GIVEN ENTRIES -
-- ==== Sys2Proof/Decode.lean ====
section
/-! DEFINITION. From bits to instructions and back: the opcode pattern engine (`30_encoding.md` R92 to R97), the opcode
table and the selection among its rows (R103, R104), the decoder by the opcode map (R105, R98, R110), total on any
halfwords and any bytes, and the encoder (the Encoding lines of R160 to R272). -/

namespace Sys2Proof

/-! ## The opcode pattern engine -/

/-- A digit of a ternary pattern (R9). -/
inductive Trit where
  | zero | one | any
  deriving DecidableEq, Repr, Inhabited

/-- A pattern's digits, LEAST significant bit first: digit j stands at bit j. The source's strings are written the other
way round, most significant bit first (R9): `parsePattern` turns them. -/
abbrev Pattern := List Trit

/-- The validation error of R92: "if pattern length ≠ 16 or contains characters outside". -/
inductive PatternError where
  | wrongLength (length : Nat)
  | badCharacter (c : Char)
  deriving DecidableEq, Repr

def tritOfChar (c : Char) : Option Trit :=
  if c = '0' then some .zero else if c = '1' then some .one else if c = 'X' then some .any else none

/-- The digits of a string read most significant first, collected least significant first. -/
def parseDigits : List Char → Pattern → Except PatternError Pattern
  | [], acc => .ok acc
  | c :: cs, acc =>
    match tritOfChar c with
    | some t => parseDigits cs (t :: acc)
    | none => .error (.badCharacter c)

/-- A pattern is valid iff it has exactly 16 characters, each `0`, `1` or `X` (R92). -/
def parsePattern (cs : List Char) : Except PatternError Pattern :=
  if cs.length = 16 then parseDigits cs [] else .error (.wrongLength cs.length)

/-- A pattern as the engine takes it once validated. -/
def Pattern.valid (p : Pattern) : Bool := p.length == 16

/-- How many `X` digits a pattern has: the `k` of R95. -/
def Pattern.freeDigits : Pattern → Nat
  | [] => 0
  | .any :: ts => Pattern.freeDigits ts + 1
  | _ :: ts => Pattern.freeDigits ts

/-- Whether the literal digit agrees with the bit (R93). -/
def Trit.agrees : Trit → Bool → Bool
  | .any, _ => true
  | .zero, bit => !bit
  | .one, bit => bit

/-- `match` on the bits of a number, least significant first (R93). -/
def fitsDigits : Pattern → Nat → Bool
  | [], _ => true
  | t :: ts, w => t.agrees (w % 2 == 1) && fitsDigits ts (w / 2)

/-- `match(word, pattern)`: "for every position where pattern has `0` or `1`, the corresponding bit of `word` equals that
literal; `X` positions are ignored" (R93). -/
def fits (w : Halfword) (p : Pattern) : Bool := fitsDigits p w.toNat

/-- The literal bits as a number, 0 at every `X` (R94). -/
def valueDigits : Pattern → Nat
  | [] => 0
  | .one :: ts => 2 * valueDigits ts + 1
  | _ :: ts => 2 * valueDigits ts

/-- `create(pattern)` (R94), the `value` of R93. -/
def create (p : Pattern) : Halfword := BitVec.ofNat 16 (valueDigits p)

/-- 1 at every literal position as a number (R93). -/
def maskDigits : Pattern → Nat
  | [] => 0
  | .any :: ts => 2 * maskDigits ts
  | _ :: ts => 2 * maskDigits ts + 1

/-- The `mask` of R93. -/
def literalMask (p : Pattern) : Halfword := BitVec.ofNat 16 (maskDigits p)

/-- `setBits` on numbers: the lowest bit of the value fills the rightmost `X` (R95). -/
def setDigits : Pattern → Nat → Nat → Nat
  | [], w, _ => w
  | .any :: ts, w, v => 2 * setDigits ts (w / 2) (v / 2) + v % 2
  | _ :: ts, w, v => 2 * setDigits ts (w / 2) v + w % 2

/-- `setBits(word, pattern, v)` (R95): the `X` positions take the low bits of `v`, every other bit is unchanged. -/
def setBits (w : Halfword) (p : Pattern) (v : Nat) : Halfword := BitVec.ofNat 16 (setDigits p w.toNat v)

/-- `getBits` on numbers. -/
def getDigits : Pattern → Nat → Nat
  | [], _ => 0
  | .any :: ts, w => 2 * getDigits ts (w / 2) + w % 2
  | _ :: ts, w => getDigits ts (w / 2)

/-- `getBits(word, pattern)` (R96): the bits at the `X` positions, the rightmost lowest. -/
def getBits (w : Halfword) (p : Pattern) : Nat := getDigits p w.toNat

/-- The engine's entry points take the pattern as text and fail on an invalid one (R92). -/
def matchText (w : Halfword) (cs : List Char) : Except PatternError Bool := (parsePattern cs).map (fits w)

def createText (cs : List Char) : Except PatternError Halfword := (parsePattern cs).map create

def setBitsText (w : Halfword) (cs : List Char) (v : Nat) : Except PatternError Halfword :=
  (parsePattern cs).map (setBits w · v)

/-! ## The opcode table and its selection -/

/-- A row of spec/opcode_table.json: `mask`/`match` of the first halfword and, for a two-halfword row, of the second. -/
structure OpcodeRow where
  mnemonic : String
  admitted : Bool
  mask     : Halfword
  value    : Halfword
  second   : Option (Halfword × Halfword)
  deriving DecidableEq, Repr

def opcodeRows0 : List OpcodeRow := [
  ⟨"LSLS", true, 0xF800, 0x0000, none⟩,
  ⟨"MOVS", true, 0xFFC0, 0x0000, none⟩,
  ⟨"LSRS", true, 0xF800, 0x0800, none⟩,
  ⟨"ASRS", true, 0xF800, 0x1000, none⟩,
  ⟨"ADDS", true, 0xFE00, 0x1800, none⟩,
  ⟨"SUBS", true, 0xFE00, 0x1A00, none⟩,
  ⟨"ADDS", true, 0xFE00, 0x1C00, none⟩,
  ⟨"SUBS", true, 0xFE00, 0x1E00, none⟩,
  ⟨"MOVS", true, 0xF800, 0x2000, none⟩,
  ⟨"CMP", true, 0xF800, 0x2800, none⟩,
  ⟨"ADDS", true, 0xF800, 0x3000, none⟩,
  ⟨"SUBS", true, 0xF800, 0x3800, none⟩,
  ⟨"ANDS", true, 0xFFC0, 0x4000, none⟩,
  ⟨"EORS", true, 0xFFC0, 0x4040, none⟩,
  ⟨"LSLS", true, 0xFFC0, 0x4080, none⟩,
  ⟨"LSRS", true, 0xFFC0, 0x40C0, none⟩]

def opcodeRows1 : List OpcodeRow := [
  ⟨"ASRS", true, 0xFFC0, 0x4100, none⟩,
  ⟨"ADCS", true, 0xFFC0, 0x4140, none⟩,
  ⟨"SBCS", true, 0xFFC0, 0x4180, none⟩,
  ⟨"RORS", true, 0xFFC0, 0x41C0, none⟩,
  ⟨"TST", true, 0xFFC0, 0x4200, none⟩,
  ⟨"RSBS", true, 0xFFC0, 0x4240, none⟩,
  ⟨"CMP", true, 0xFFC0, 0x4280, none⟩,
  ⟨"CMN", true, 0xFFC0, 0x42C0, none⟩,
  ⟨"ORRS", true, 0xFFC0, 0x4300, none⟩,
  ⟨"MULS", true, 0xFFC0, 0x4340, none⟩,
  ⟨"BICS", true, 0xFFC0, 0x4380, none⟩,
  ⟨"MVNS", true, 0xFFC0, 0x43C0, none⟩,
  ⟨"ADD", true, 0xFF00, 0x4400, none⟩,
  ⟨"CMP", true, 0xFF00, 0x4500, none⟩,
  ⟨"MOV", true, 0xFF00, 0x4600, none⟩,
  ⟨"BX", true, 0xFF87, 0x4700, none⟩]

EXERCISE -
Everything from the first line of the records through the line containing "inductive Trit where" is to be set down exactly, while later lines are left out.

SOLUTION TO THIS TASK -
-- ==== Sys2Proof/Decode.lean ====
section
/-! DEFINITION. From bits to instructions and back: the opcode pattern engine (`30_encoding.md` R92 to R97), the opcode
table and the selection among its rows (R103, R104), the decoder by the opcode map (R105, R98, R110), total on any
halfwords and any bytes, and the encoder (the Encoding lines of R160 to R272). -/

namespace Sys2Proof

/-! ## The opcode pattern engine -/

/-- A digit of a ternary pattern (R9). -/
inductive Trit where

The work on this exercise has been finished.